# 8 string...gauge???



## IdentityDevice (Mar 21, 2012)

Recently got an agile 8 string. Just wondering what everyone has been using and been satisfied as far as the low string is concerned. I have it tuned to a drop E tuning but its pretty floppy still. Its a 27.5" scale. A friend of mine has a 26.5" schecter and put a 90 g string on it and it felt great. Don't know if id need to go that thick or not though. I like a thick low string though. Just wanted to get some other opinions. Thanks a lot.


----------



## Winspear (Mar 21, 2012)

At that length I'd want to use an 85 for E. That would give the same (slightly more, actually) tension than my 25.5" 70 G# / 80 F#. Which is the same as a 49 in Eb, so pretty 'standard' tensions.


----------



## IdentityDevice (Mar 21, 2012)

Wait I was mistaken.....its a 28.625" scale. My bad lol.


----------



## Winspear (Mar 21, 2012)

Alright then, 80  Would give exactly the same as my 80 F#


----------



## IdentityDevice (Mar 21, 2012)

Ok. Great. Appreciate it man. Ill give that a shot.


----------



## Winspear (Mar 21, 2012)

Bare in mind it completely depends on preference ofcourse 

If you're using a standard set for the normal 6 strings, it might feel kind of loose. If you're using Super Slinkys or so it should be nice.


----------



## ziggystarpuff (Mar 21, 2012)

Curt Mangan has 9-84 8 sets. 9-46 plus a 64 and 84


----------



## IdentityDevice (Mar 22, 2012)

Def gonna look into that set. Thanx Ziggy!


----------



## IdentityDevice (Mar 22, 2012)

Went to guitar center to get strings for the 8 string. All they had were Ernie Balls: 10-74 (only because that's all they had lol). Got home, took the old strings off, put on the low string and it was a defective string or something cuz it was like it was only thick a part of the way and then got thinner around where it would be sitting on the first fret. And theeeeeeeen, the b string wasn't even long enough. Ugh! So now I gotta take em back and I now have no strings on my guitar. Wish I had more options. May just try ordering online from now on.


----------



## Winspear (Mar 23, 2012)

I doubt there's anything wrong with the strings - probably designed for the mass produced 8 strings i.e. 27" and 26.5". The taper to smaller size is a good thing but it should occur behind the nut.

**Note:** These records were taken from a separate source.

-- ==== Sys2Proof/Machine/Ops.lean ====
section
/-! DEFINITION. The operations every command is made of: the end of a command (R206, which stands where
other hardware takes a trap: R205), the UART accesses (R44, R45), the wait (R9) and `RESET` (R230). -/

namespace Sys2Proof.Machine

/-- A meaning's answer: no command faults or is refused (R205). -/
abbrev Result := Host.Outcome State Fault Refusal

/-- `finish(code, data)` (R206): deliver the result and return to idle, in one step. -/
def finish (code : Byte) (data : List Byte) (s : State) : State :=
  { s with ctrl := .idle, results := s.results ++ [code :: data] }

/-- `ILLEGAL_CMD` (R201): the single byte 07 and no other effect. -/
def finishIllegal (s : State) : State := finish stIllegalCmd [] s

/-- `WaitUntil(t)` (R9): time passes until `Now() >= t`. -/
def waitUntil (t : Nat) (s : State) : State := { s with now := max s.now t }

/-- The sink's answer to the write now made: the next of `sinkPlan`, and past its end a free value
(R44; 93 I8; log 6). -/
def sinkAnswer (s : State) : SinkAnswer × State :=
  match s.sinkPlan with
  | a :: rest => (a, { s with sinkPlan := rest })
  | []        => (Config.sinkAnswer s.draws, { s with draws := s.draws + 1 })

/-- `UartWrite(b)` (R44): an accepted byte is on the line. -/
def uartWrite (b : Byte) (s : State) : SinkAnswer × State :=
  match sinkAnswer s with
  | (.accept, s') => (.accept, { s' with sent := s'.sent ++ [b] })
  | (.ioerr, s')  => (.ioerr, s')
  | (.hold, s')   => (.hold, s')

/-- `UartRead(t)` (R45): the next byte if it is there, or comes, while `Now() < t`; otherwise `none`, once
`Now() >= t`. -/
def uartRead (t : Nat) (s : State) : Option Byte × State :=
  if s.now < t then
    match s.source with
    | (tick, b) :: rest =>
      if tick < t then (some b, { s with now := max s.now tick, source := rest })
      else (none, waitUntil t s)
    | [] => (none, waitUntil t s)
  else (none, s)

/-- The bytes of the source that have come by `t`, oldest first (R32, R45). A byte comes no earlier than
those before it. -/
def waiting (t : Nat) (source : List (Nat × Byte)) : List (Nat × Byte) := source.takeWhile fun x => x.1 ≤ t
/-- The bytes of the source still to come after `t`, in arrival order (R45). -/
def coming (t : Nat) (source : List (Nat × Byte)) : List (Nat × Byte) := source.dropWhile fun x => x.1 ≤ t

/-- Bytes that reach the block's side of the line while no `FRRECV` reads them wait in the byte source in
arrival order: after the bytes that have come, before those still to come (R32, R45, R212). -/
def arrive (bytes : List Byte) (s : State) : State :=
  { s with source := waiting s.now s.source ++ bytes.map (fun b => (s.now, b)) ++ coming s.now s.source }

/-- The effect of `RESET` (R230, R231): every element of R20 at its reset value, no result; the source, the
sink and what it accepted are untouched. DEDUCED (log 12): the host, which asserts it, leaves its
sequence. -/
def resetEvent (s : State) : State :=
  { s with
    seq := s.params.seqInit, ctrl := .idle
    txsegs := [], txi := 0, txj := 0, txwake := 0
    line := [], lovf := false, rxph := .hunt, exp := 0, acc := [], deadline := 0
    host := .free }

end Sys2Proof.Machine
end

Yeah, order online. You'll soon learn that ANYTHING bought from a store is a rip off  I'd highly recommend looking for something like a triple-pack deal on 6 string sets like 10-46 and then singles for the ~64 and ~84
Though that set posted above sounds pretty good.


----------



## JesterMasque (Mar 23, 2012)

Yeah, I just got my Agile yesterday and saw the same taper problem. I love the Ernie Ball 8-string pack, but that taper is a bitch... My 8th string won't intonate correctly because of it. D= I'm searching around juststrings.com, but I'm blind because I don't know what brands will have the taper so short. A little clue would be nice, can anyone provide?

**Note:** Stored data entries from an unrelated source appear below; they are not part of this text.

/-! ## Encodings -/

/-- Words written out from R62 to R67, R72, R74 and R75 decode to the instructions they stand for. -/
def Obligations.SpecWordsDecode : Prop :=
  decode [0x01, 0x01, 0x00, 0x02, 0xAA, 0xBB] = .ok (.crc16 true [0xAA, 0xBB]) ∧
  decode [0x02, 0x00, 0x01, 0x7F] = .ok (.frsend [0x7F]) ∧
  decode [0x03] = .ok .frrecv ∧
  decode [0x04, 0x02, 0x00, 0x01, 0x05, 0x00, 0xD0] = .ok (.hdrbld 0x02 0x0001 0x05 0x00D0) ∧
  decode [0x05, 0x03, 0x12, 0x34, 0x01, 0x00, 0x01, 0x99] = .ok (.hdrprs 0x03 0x1234 0x01 [0x99]) ∧
  decode [0x00, 0x11] = .ok (.reserved00 [0x11]) ∧
  decode [0xFF, 0x01, 0x02] = .ok (.reservedHi 0xFF [0x01, 0x02]) ∧
  decodeWire [0x06, 0x09, 0x41, 0x41, 0x41, 0x3D, 0x0A] = .ok (.segStart [0x41, 0x41, 0x41, 0x3D]) ∧
  decodeWire [0x04, 0x14, 0x41, 0x0A] = .ok (.segCont [0x41]) ∧
  decodeFrame [0x00, 0x03, 0xFF, 0x1E, 0xF0] = .ok (.frame [0xFF] 0x1EF0) ∧
  decodeHeader [0x01, 0x7F, 0x12, 0x34, 0x00, 0x00, 0x99, 0x01] = .ok (.nmpReadRsp 0x7F 0x1234 0x99)

/-- Decoding the words of a well-formed instruction, in the space they belong to, gives it back. -/
def Obligations.DecodeOfEncode : Prop :=
  ∀ (i : Instr) (sp : Space), i.wf = true → i.space = some sp → decodeIn sp (encode i) = .ok i

/-- Bytes that decode to an instruction are exactly that instruction's words, and it is well-formed. -/
def Obligations.EncodeOfDecode : Prop :=
  ∀ (sp : Space) (w : List Byte) (i : Instr), decodeIn sp w = .ok i →
    encode i = w ∧ i.wf = true ∧ i.space = some sp

/-- A descriptor decodes to one of the five commands exactly when it is not malformed (R60, R62, R77). -/
def Obligations.CommandsAreTheWellFormed : Prop :=
  ∀ d : List Byte, (¬ Malformed d ↔
    (∃ pad data, decode d = .ok (.crc16 pad data)) ∨ (∃ p, decode d = .ok (.frsend p)) ∨
    decode d = .ok .frrecv ∨ (∃ op g id n, decode d = .ok (.hdrbld op g id n)) ∨
    ∃ op g id r, decode d = .ok (.hdrprs op g id r))

/-! ## One step -/

/-- A descriptor that an idle block takes from a free host is run by the next step (R26, R60); so is the
segment that the line in `LINE` spells when its `LF` is read (R154, R155, R157). Model's choice: that any
instruction can be presented by name (the introduction of 30_encoding.md lets a model spell commands so; logs
10 to 12 and 21 for the other rows), and, in the last clause, the exact time at which the byte is read
(logs 4 and 5). -/
def Obligations.StepRunsTheDecoded : Prop :=
  (∀ (s : State) (d : List Byte) (i : Instr) (rest : List Input), s.ctrl = .idle → s.host = .free →
    s.agenda = .command d :: rest → decode d = .ok i → step s = exec i { s with agenda := rest }) ∧
  (∀ (s : State) (i : Instr) (rest : List Input), s.ctrl = .idle → s.host = .free →
    s.agenda = .perform i :: rest → i.wf = true → step s = exec i { s with agenda := rest }) ∧
  (∀ (s : State) (i : Instr) (tick : Nat) (rest : List (Nat × Byte)), s.ctrl = .busy .frrecv →
    s.agenda = [] → s.source = (tick, 0x0A) :: rest → s.now < s.deadline → tick < s.deadline →
    s.lovf = false → decodeWire (lineBody s.line ++ [0x0A]) = .ok i →
    step s = exec i { s with now := max s.now tick, source := rest, line := [], lovf := false })

/-- Whose turn it is: with nothing on the agenda, or the host told to wait, or holding a descriptor the block
cannot take, the running engine (or the host's own sequence) moves; ticks only advance `Now()`; and an idle
block with a free host and nothing presented to it stays exactly as it is. R26 and R235 say that a busy block
holds the descriptor, and R215 that only a descriptor or `RESET` moves an idle one. Model's choice: that the
agenda's empty list, `proceed` and ticks decide who moves (log 3), and that a host in a sequence of its own
presents nothing else (log 12). -/
def Obligations.WhoMoves : Prop :=
  ∀ (s : State) (rest : List Input),
    (s.agenda = [] → step s = engineStep s) ∧
    (s.agenda = .proceed :: rest → step s = engineStep { s with agenda := rest }) ∧
    (∀ d, s.agenda = .command d :: rest → (s.ctrl ≠ .idle ∨ s.host ≠ .free) → step s = engineStep s) ∧
    (∀ i, s.agenda = .perform i :: rest → (s.ctrl ≠ .idle ∨ s.host ≠ .free) → step s = engineStep s) ∧
    (∀ n, s.agenda = .tick n :: rest → step s = .next { s with now := s.now + n, agenda := rest }) ∧
    (s.agenda = [] → s.ctrl = .idle → s.host = .free → step s = .next s)

/-- R235: a descriptor presented while `CTRL = BUSY` is held and changes nothing: the step is the engine's own
step with nothing presented, whatever the descriptor is, and leaves the descriptor the host's next move. That
step leaves the host's own sequence and `SEQ` as they were, and the command runs on or ends with a result. -/
def Obligations.HeldDescriptorStays : Prop :=
  ∀ (s : State) (d : List Byte) (rest : List Input), s.ctrl ≠ .idle → s.agenda = .command d :: rest →
    ∃ u, engineStep { s with agenda := [] } = .next u ∧
      step s = .next { u with agenda := .command d :: rest } ∧ u.host = s.host ∧ u.seq = s.seq ∧
      (u.ctrl = s.ctrl ∨ (u.ctrl = .idle ∧ ∃ r, u.results = s.results ++ [r]))

/-- R201: a malformed descriptor ends at once with the single byte 07 and no other effect. -/
def Obligations.IllegalDescriptorEnds : Prop :=
  ∀ (s : State) (d : List Byte) (rest : List Input), s.ctrl = .idle → s.host = .free →
    s.agenda = .command d :: rest → Malformed d →
    step s = .next { s with agenda := rest, ctrl := .idle, results := s.results ++ [[0x07]] }

/-- The reserved rows of the table end with `ILLEGAL_CMD` and no other effect (R77, R201). -/
def Obligations.ReservedCodesEnd : Prop :=
  ∀ (s : State) (opc : Byte) (rest : List Byte),
    exec (.reserved00 rest) s = .next { s with ctrl := .idle, results := s.results ++ [[0x07]] } ∧
    exec (.reservedHi opc rest) s = .next { s with ctrl := .idle, results := s.results ++ [[0x07]] }

/-- R205: no condition traps: every state has a next state, and so has every instruction in every state. -/
def Obligations.NothingTraps : Prop :=
  (∀ s : State, ∃ t, step s = .next t) ∧ ∀ (i : Instr) (s : State), ∃ t, exec i s = .next t

/-- R200, R206: a step delivers at most one result; its status is a code of R200, and the block is then
idle. -/
def Obligations.ResultsHaveStatusCodes : Prop :=
  ∀ s t : State, step s = .next t → t.results = s.results ∨
    ∃ (c : Byte) (data : List Byte), t.results = s.results ++ [c :: data] ∧ c.toNat ≤ 7 ∧ t.ctrl = .idle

Also, personally I think the Ernie Ball 8-string pack is great for it. I actually went 1/2 step down to alleviate some of the tension from the long-scale. Only when I drop to D# do I feel like the .074 can't handle it, but with a string that is correctly seated in the nut I bet it would feel ten times better.


----------



## toecutter (Mar 23, 2012)

IdentityDevice said:


> Went to guitar center to get strings for the 8 string. All they had were Ernie Balls: 10-74 (only because that's all they had lol). Got home, took the old strings off, put on the low string and it was a defective string or something cuz it was like it was only thick a part of the way and then got thinner around where it would be sitting on the first fret. And theeeeeeeen, the b string wasn't even long enough. Ugh! So now I gotta take em back and I now have no strings on my guitar. Wish I had more options. May just try ordering online from now on.



I just went to guitar center to get a .060 which of course they didn't have. The sales guy was just talking about someone with an agile who returned the E.B. 8 string set. Must have been you.


----------



## IdentityDevice (Mar 23, 2012)

Haha yeah I tried to take em back and the guy was having a hard time looking up/finding any baritone 8 string sets and I had to be at work so im just gonna take em back and order some online. Its a good thing though cuz I want a thicker string than a 74 which is all they had so. So is juststrings.com the place to go or is there a better site to order from or?


----------



## Winspear (Mar 24, 2012)

I know D'addarios length is fine.


----------



## insanebassninja (Feb 13, 2014)

I use a six string guitar and use a 70 for my F# and Low B. it feels fine to me. I forgot what brand it is those.


----------



## NorCal_Val (Feb 14, 2014)

Circle K strings.
Try 'em.


----------